● Directions: From the records below, transcribe exactly the lines that begin at the line with "theorem witness_RefusalMarkIsKept : (issued" and end at the line with "0x04]] = .next fleet' ∧", both included.

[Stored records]
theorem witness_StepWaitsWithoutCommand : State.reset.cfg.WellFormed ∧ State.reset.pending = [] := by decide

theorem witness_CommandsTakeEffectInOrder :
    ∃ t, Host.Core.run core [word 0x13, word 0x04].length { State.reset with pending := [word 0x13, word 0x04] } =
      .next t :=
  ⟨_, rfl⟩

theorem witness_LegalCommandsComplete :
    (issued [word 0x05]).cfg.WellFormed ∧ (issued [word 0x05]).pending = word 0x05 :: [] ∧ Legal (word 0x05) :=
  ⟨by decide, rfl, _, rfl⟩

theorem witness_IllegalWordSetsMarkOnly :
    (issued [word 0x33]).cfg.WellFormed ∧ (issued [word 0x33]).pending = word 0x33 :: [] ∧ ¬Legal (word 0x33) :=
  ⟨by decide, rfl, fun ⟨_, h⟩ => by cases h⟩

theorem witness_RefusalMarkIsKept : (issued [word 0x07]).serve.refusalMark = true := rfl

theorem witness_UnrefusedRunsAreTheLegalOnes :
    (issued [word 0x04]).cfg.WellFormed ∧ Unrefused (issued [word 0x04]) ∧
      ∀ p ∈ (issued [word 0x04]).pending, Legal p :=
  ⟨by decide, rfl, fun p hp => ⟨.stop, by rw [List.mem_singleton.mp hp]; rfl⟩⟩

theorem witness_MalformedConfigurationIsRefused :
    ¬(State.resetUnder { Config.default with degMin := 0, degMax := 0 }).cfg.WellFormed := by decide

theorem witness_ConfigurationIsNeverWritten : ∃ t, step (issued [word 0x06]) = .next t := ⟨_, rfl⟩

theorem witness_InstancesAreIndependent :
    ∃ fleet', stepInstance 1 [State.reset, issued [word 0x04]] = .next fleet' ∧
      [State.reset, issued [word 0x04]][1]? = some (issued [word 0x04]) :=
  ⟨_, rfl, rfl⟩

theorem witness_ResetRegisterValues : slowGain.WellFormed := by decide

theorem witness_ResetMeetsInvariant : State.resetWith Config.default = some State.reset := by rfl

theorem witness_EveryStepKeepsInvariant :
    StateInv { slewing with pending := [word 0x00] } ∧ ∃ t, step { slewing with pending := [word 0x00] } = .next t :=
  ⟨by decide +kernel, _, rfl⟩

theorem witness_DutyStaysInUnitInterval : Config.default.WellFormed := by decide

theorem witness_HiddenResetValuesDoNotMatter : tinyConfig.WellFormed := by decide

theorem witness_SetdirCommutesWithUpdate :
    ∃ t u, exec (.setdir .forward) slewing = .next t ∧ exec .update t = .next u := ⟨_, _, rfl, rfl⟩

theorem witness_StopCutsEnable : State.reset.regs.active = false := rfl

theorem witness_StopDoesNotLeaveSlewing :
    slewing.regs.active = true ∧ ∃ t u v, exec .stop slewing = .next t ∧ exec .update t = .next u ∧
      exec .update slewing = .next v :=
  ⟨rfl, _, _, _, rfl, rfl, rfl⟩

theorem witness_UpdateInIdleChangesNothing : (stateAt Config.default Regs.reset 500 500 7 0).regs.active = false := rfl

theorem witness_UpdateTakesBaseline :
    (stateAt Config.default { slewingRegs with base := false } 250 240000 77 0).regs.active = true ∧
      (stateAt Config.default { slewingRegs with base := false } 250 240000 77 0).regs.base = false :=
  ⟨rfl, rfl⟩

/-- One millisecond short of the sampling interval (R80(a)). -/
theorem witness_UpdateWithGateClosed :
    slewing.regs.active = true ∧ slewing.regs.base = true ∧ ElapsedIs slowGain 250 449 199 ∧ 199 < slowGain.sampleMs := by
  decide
* * *
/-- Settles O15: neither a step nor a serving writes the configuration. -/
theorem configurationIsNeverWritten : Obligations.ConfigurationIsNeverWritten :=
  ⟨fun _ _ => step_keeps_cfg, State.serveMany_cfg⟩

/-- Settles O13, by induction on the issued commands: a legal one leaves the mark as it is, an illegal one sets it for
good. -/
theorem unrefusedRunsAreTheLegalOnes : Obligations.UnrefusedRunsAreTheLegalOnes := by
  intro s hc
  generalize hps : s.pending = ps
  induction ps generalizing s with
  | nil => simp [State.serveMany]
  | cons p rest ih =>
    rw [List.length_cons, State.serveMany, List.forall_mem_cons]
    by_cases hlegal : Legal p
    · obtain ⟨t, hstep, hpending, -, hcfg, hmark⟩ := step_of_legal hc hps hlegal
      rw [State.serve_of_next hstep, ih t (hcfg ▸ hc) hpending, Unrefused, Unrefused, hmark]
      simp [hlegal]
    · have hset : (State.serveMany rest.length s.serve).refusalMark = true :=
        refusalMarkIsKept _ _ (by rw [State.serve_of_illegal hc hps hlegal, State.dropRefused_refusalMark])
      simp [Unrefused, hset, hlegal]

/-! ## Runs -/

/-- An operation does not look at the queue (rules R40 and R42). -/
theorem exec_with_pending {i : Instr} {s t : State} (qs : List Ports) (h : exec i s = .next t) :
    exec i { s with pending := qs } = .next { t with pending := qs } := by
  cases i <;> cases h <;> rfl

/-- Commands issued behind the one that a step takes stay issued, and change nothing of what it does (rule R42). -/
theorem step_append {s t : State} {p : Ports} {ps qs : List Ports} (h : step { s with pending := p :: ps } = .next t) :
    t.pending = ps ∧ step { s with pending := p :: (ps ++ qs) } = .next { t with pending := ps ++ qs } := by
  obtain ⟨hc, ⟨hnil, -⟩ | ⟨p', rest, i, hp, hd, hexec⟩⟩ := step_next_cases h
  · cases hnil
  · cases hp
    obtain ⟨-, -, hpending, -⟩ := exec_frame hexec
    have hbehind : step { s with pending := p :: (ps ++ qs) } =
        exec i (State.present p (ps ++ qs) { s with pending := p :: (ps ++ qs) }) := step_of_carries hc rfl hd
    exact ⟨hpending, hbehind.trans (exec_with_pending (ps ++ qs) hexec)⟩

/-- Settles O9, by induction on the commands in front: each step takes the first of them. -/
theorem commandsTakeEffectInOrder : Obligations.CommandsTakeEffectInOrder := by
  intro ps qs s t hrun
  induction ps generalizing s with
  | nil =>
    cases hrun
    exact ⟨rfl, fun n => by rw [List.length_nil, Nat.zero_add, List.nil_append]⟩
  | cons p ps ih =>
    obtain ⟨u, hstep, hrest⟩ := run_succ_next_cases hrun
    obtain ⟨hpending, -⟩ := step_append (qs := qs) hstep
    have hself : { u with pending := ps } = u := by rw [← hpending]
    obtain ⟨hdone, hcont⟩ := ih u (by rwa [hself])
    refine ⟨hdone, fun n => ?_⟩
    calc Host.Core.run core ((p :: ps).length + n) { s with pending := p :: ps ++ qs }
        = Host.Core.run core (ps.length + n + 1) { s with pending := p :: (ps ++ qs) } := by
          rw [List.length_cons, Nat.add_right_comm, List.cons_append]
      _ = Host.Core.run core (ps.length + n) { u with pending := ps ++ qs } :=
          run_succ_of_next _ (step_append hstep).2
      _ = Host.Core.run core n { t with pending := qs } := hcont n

● Exercise output:
theorem witness_RefusalMarkIsKept : (issued [word 0x07]).serve.refusalMark = true := rfl

theorem witness_UnrefusedRunsAreTheLegalOnes :
    (issued [word 0x04]).cfg.WellFormed ∧ Unrefused (issued [word 0x04]) ∧
      ∀ p ∈ (issued [word 0x04]).pending, Legal p :=
  ⟨by decide, rfl, fun p hp => ⟨.stop, by rw [List.mem_singleton.mp hp]; rfl⟩⟩

theorem witness_MalformedConfigurationIsRefused :
    ¬(State.resetUnder { Config.default with degMin := 0, degMax := 0 }).cfg.WellFormed := by decide

theorem witness_ConfigurationIsNeverWritten : ∃ t, step (issued [word 0x06]) = .next t := ⟨_, rfl⟩

theorem witness_InstancesAreIndependent :
    ∃ fleet', stepInstance 1 [State.reset, issued [word 0x04]] = .next fleet' ∧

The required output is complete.